(TRY IT) Find every line with the string "Obligations" in the material below and copy it.

(DATA SUPPLIED)
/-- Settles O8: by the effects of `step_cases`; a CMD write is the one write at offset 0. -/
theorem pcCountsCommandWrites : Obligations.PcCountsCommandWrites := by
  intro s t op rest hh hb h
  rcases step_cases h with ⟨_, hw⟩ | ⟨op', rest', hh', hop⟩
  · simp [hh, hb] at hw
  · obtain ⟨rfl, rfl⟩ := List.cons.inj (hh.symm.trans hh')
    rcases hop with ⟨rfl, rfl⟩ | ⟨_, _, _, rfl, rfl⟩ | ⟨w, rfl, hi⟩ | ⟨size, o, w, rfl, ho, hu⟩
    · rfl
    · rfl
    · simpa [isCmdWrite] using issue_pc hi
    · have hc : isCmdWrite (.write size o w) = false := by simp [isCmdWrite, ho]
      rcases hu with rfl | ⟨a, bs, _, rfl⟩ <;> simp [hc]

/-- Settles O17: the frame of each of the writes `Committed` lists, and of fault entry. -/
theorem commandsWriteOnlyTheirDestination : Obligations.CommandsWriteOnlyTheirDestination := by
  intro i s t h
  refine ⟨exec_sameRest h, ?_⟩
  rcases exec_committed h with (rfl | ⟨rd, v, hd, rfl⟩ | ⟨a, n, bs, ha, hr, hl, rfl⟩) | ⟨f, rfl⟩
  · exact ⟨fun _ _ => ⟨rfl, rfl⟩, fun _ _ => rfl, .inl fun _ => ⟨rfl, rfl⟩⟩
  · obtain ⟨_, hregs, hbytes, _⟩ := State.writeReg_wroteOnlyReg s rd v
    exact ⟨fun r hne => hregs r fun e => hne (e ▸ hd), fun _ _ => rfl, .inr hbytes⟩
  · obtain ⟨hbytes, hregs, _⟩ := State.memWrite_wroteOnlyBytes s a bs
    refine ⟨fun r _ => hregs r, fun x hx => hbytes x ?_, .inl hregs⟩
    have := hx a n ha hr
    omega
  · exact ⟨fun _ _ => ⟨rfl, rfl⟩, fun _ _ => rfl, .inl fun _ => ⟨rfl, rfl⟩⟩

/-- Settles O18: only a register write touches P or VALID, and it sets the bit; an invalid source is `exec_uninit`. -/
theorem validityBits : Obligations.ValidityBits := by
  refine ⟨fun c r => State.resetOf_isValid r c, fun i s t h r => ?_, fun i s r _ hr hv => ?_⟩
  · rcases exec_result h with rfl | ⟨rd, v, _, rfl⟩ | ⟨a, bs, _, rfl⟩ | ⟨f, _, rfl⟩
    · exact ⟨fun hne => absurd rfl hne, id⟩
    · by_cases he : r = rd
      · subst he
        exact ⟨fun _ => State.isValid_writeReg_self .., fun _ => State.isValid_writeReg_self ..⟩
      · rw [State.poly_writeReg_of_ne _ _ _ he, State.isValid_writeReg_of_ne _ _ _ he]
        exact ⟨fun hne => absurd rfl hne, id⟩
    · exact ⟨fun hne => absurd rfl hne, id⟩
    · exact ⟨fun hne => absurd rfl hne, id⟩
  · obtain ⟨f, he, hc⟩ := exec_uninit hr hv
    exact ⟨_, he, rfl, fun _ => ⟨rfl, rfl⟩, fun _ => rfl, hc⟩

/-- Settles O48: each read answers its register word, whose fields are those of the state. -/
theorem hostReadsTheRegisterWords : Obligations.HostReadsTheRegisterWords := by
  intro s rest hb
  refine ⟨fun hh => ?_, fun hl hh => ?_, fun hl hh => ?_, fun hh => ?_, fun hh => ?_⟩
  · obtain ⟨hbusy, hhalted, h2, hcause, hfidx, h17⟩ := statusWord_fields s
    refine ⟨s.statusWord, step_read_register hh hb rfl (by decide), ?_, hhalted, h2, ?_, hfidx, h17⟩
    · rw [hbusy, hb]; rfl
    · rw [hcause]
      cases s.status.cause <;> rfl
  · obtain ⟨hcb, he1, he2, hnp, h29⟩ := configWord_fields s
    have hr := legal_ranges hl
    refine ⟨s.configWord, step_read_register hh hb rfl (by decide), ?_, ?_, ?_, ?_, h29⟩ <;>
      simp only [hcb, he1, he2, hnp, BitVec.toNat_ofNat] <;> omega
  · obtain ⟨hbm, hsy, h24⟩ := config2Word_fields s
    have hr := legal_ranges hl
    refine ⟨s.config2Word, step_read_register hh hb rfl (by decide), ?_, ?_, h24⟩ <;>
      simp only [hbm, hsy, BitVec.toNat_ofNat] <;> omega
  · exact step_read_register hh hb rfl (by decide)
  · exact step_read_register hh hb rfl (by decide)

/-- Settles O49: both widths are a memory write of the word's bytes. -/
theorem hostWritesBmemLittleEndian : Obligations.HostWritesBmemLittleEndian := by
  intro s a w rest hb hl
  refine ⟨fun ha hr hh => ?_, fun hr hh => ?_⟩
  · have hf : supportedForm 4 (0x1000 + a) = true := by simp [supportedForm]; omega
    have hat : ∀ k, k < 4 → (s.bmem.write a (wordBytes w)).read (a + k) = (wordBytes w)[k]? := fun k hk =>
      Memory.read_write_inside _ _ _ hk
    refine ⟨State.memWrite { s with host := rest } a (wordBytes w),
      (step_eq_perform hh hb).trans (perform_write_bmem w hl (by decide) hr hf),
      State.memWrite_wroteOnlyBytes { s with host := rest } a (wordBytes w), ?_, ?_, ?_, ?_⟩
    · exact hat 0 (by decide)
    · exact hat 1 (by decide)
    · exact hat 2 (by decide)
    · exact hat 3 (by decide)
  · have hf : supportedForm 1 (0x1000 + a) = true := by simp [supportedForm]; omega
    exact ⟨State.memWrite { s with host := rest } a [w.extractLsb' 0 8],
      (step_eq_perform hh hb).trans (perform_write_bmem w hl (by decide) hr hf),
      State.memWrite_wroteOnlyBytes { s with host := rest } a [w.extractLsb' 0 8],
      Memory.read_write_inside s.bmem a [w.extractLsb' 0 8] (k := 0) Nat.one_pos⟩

==

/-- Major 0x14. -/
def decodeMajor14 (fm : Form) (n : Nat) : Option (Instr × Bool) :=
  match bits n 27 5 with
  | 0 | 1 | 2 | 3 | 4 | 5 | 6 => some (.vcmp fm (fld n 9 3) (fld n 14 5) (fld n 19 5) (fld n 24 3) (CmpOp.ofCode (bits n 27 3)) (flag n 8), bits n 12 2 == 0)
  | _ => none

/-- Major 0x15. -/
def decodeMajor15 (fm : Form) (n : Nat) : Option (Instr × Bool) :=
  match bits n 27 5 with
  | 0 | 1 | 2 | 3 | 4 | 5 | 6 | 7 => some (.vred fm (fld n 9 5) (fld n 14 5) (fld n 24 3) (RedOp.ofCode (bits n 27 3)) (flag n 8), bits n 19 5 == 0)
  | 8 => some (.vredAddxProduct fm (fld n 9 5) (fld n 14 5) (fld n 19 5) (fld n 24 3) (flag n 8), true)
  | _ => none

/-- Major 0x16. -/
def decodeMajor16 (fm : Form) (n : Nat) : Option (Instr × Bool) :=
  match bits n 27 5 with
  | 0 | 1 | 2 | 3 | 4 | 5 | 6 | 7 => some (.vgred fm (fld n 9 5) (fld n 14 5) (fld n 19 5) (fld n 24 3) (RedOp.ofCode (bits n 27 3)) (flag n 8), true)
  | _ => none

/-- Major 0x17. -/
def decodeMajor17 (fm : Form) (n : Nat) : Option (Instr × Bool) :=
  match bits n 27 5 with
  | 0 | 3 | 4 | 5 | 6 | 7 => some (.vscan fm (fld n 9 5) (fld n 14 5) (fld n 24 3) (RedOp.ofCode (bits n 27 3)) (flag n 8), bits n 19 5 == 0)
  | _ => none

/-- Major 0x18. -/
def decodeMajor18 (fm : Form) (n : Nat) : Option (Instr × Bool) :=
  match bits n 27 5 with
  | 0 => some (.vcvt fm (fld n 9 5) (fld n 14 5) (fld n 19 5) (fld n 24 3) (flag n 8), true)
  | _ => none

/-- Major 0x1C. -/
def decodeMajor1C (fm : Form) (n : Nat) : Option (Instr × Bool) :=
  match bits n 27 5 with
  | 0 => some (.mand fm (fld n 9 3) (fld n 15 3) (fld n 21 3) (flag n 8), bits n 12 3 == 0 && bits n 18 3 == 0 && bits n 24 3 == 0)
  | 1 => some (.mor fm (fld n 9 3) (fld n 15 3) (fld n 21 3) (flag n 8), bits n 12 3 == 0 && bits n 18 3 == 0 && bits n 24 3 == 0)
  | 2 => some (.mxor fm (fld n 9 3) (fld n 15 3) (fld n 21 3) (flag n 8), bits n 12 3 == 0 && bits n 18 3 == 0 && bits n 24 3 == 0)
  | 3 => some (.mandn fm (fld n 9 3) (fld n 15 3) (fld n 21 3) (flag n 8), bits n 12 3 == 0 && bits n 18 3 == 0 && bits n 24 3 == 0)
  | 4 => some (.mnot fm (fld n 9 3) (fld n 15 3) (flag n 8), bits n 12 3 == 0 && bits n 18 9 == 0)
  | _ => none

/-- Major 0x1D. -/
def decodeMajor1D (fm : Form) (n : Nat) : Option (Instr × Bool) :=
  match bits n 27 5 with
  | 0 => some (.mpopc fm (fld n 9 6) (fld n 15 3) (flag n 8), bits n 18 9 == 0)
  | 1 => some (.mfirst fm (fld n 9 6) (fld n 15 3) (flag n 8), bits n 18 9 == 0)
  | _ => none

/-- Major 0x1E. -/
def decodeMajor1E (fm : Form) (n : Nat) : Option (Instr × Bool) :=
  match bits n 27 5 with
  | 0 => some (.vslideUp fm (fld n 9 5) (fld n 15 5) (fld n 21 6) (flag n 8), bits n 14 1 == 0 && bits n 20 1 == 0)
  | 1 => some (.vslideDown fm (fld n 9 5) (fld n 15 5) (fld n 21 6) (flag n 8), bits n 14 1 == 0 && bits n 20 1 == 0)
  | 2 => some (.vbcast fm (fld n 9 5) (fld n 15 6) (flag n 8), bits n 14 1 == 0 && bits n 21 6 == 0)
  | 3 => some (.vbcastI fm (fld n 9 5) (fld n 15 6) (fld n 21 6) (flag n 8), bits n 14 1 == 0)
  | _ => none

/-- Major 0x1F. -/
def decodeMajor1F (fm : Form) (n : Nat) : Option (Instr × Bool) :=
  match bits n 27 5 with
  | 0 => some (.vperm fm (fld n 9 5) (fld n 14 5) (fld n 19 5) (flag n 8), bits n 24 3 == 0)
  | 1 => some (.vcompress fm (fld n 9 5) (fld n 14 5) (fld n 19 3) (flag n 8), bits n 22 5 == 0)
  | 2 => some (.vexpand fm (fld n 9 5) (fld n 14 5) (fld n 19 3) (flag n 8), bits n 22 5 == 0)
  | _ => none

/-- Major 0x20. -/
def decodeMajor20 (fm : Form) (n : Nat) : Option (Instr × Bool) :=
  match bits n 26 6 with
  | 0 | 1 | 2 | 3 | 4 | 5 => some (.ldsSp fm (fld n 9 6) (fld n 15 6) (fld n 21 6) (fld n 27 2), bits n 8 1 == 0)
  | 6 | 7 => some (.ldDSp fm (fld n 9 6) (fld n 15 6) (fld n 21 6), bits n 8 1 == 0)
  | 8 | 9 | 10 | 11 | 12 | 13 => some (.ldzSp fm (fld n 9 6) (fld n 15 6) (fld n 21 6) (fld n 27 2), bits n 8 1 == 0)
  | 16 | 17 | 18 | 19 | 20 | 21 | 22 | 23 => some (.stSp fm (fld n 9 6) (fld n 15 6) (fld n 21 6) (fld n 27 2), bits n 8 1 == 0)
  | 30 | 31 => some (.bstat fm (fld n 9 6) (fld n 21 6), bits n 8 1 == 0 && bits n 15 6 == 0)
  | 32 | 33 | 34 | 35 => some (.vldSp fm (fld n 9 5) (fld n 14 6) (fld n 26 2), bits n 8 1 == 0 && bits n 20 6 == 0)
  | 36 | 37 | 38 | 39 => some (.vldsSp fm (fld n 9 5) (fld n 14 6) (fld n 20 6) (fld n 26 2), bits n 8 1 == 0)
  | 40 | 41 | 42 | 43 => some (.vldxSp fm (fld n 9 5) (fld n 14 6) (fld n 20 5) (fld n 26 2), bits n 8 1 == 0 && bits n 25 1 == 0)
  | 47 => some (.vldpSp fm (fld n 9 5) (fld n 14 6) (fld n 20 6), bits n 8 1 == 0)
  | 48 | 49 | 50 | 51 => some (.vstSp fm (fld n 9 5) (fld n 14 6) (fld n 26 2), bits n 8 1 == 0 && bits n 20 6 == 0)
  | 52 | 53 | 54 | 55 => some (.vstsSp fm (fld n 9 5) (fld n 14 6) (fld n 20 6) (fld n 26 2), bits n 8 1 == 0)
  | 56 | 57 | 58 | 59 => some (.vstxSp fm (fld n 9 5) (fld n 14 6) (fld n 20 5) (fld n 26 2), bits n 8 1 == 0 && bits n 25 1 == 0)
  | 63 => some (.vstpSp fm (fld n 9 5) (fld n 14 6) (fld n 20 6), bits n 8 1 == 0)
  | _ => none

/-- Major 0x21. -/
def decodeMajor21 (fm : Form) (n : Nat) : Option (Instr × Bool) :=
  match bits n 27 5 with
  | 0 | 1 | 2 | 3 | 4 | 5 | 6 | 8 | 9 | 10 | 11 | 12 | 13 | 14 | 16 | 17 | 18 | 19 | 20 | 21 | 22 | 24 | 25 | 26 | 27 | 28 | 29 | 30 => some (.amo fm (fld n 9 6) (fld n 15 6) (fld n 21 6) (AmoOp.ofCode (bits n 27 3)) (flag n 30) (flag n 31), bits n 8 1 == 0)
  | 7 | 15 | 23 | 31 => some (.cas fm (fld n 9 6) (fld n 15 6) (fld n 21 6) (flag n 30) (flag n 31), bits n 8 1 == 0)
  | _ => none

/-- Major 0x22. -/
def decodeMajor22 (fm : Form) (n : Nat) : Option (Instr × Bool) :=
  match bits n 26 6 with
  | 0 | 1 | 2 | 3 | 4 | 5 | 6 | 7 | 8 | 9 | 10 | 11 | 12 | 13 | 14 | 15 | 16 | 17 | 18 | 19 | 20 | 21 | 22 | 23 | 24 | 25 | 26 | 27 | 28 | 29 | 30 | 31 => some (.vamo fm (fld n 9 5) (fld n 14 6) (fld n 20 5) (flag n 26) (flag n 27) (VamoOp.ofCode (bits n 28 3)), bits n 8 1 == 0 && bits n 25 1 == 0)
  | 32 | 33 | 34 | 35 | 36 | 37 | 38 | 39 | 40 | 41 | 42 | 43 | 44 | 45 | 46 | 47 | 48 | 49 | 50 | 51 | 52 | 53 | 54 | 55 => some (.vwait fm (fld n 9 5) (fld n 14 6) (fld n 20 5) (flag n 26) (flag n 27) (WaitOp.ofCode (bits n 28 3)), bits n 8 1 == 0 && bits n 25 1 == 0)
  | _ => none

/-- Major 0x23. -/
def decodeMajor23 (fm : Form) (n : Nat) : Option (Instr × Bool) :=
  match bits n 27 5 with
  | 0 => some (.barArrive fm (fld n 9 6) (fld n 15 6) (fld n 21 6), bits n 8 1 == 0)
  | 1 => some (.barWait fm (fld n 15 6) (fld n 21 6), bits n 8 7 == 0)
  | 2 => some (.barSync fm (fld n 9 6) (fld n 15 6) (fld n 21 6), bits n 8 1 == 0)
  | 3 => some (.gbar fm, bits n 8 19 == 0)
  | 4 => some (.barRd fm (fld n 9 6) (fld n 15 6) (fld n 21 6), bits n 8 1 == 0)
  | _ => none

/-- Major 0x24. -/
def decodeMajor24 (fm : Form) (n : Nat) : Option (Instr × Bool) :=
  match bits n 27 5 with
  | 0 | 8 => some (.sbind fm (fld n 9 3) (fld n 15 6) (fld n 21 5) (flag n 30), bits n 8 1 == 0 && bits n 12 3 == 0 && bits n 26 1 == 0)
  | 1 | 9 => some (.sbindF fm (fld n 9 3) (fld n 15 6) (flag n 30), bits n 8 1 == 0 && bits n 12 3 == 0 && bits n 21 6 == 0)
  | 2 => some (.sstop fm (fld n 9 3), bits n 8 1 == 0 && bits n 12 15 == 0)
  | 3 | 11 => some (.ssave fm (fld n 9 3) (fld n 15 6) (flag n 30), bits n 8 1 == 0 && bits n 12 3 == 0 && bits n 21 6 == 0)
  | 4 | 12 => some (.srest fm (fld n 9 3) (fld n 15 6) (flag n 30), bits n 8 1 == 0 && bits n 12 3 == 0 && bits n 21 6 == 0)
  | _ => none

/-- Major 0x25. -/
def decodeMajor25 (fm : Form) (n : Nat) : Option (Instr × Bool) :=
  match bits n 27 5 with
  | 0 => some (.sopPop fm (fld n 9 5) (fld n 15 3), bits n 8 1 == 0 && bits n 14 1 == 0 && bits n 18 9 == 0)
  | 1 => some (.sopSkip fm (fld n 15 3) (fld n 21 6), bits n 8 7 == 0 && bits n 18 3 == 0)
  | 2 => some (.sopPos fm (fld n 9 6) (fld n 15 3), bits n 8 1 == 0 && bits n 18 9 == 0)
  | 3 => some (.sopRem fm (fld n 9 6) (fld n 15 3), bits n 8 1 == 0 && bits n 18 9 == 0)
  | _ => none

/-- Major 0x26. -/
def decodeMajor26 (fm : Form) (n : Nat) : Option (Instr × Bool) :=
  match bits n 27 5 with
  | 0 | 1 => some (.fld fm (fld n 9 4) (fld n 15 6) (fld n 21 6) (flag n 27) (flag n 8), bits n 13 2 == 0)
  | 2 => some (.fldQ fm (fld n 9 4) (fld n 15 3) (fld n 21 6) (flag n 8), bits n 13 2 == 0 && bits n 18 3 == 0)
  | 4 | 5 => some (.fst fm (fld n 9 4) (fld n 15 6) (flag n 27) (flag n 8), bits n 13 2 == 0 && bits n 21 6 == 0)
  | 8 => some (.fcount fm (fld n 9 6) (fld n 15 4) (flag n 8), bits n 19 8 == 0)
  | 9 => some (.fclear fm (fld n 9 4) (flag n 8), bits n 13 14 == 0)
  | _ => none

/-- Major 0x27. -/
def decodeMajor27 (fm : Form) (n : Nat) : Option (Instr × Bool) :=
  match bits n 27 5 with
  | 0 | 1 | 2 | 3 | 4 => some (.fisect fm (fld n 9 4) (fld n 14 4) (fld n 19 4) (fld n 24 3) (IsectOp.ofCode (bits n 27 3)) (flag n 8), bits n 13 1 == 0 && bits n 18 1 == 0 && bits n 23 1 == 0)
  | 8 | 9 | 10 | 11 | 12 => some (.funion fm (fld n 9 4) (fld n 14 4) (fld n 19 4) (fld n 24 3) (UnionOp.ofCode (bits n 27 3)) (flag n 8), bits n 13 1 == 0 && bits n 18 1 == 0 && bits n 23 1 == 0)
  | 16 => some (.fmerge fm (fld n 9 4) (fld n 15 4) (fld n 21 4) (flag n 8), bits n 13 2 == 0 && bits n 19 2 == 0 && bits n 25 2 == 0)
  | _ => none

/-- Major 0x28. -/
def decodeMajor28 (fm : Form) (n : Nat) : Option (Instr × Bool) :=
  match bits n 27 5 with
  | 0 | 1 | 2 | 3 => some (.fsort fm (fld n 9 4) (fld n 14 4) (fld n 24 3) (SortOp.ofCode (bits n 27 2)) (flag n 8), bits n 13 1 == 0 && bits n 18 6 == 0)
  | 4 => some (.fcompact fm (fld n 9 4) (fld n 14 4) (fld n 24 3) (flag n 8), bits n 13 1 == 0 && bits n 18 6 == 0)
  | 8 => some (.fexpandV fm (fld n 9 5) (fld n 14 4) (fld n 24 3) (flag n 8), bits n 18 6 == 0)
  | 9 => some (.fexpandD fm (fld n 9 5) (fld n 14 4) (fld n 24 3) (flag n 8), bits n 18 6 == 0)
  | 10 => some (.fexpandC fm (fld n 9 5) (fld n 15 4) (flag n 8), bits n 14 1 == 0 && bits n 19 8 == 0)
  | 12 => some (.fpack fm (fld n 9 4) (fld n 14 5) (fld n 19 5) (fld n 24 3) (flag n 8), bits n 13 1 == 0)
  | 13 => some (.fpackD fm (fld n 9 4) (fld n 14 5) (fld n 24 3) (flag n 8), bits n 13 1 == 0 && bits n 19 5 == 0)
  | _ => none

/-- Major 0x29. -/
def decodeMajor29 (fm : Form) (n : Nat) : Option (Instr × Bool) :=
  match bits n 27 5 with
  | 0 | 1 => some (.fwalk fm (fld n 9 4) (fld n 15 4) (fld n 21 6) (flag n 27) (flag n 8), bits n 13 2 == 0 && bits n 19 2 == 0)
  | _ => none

(RESPONSE FOR THIS EXERCISE)
theorem pcCountsCommandWrites : Obligations.PcCountsCommandWrites := by
theorem commandsWriteOnlyTheirDestination : Obligations.CommandsWriteOnlyTheirDestination := by
theorem validityBits : Obligations.ValidityBits := by
theorem hostReadsTheRegisterWords : Obligations.HostReadsTheRegisterWords := by
theorem hostWritesBmemLittleEndian : Obligations.HostWritesBmemLittleEndian := by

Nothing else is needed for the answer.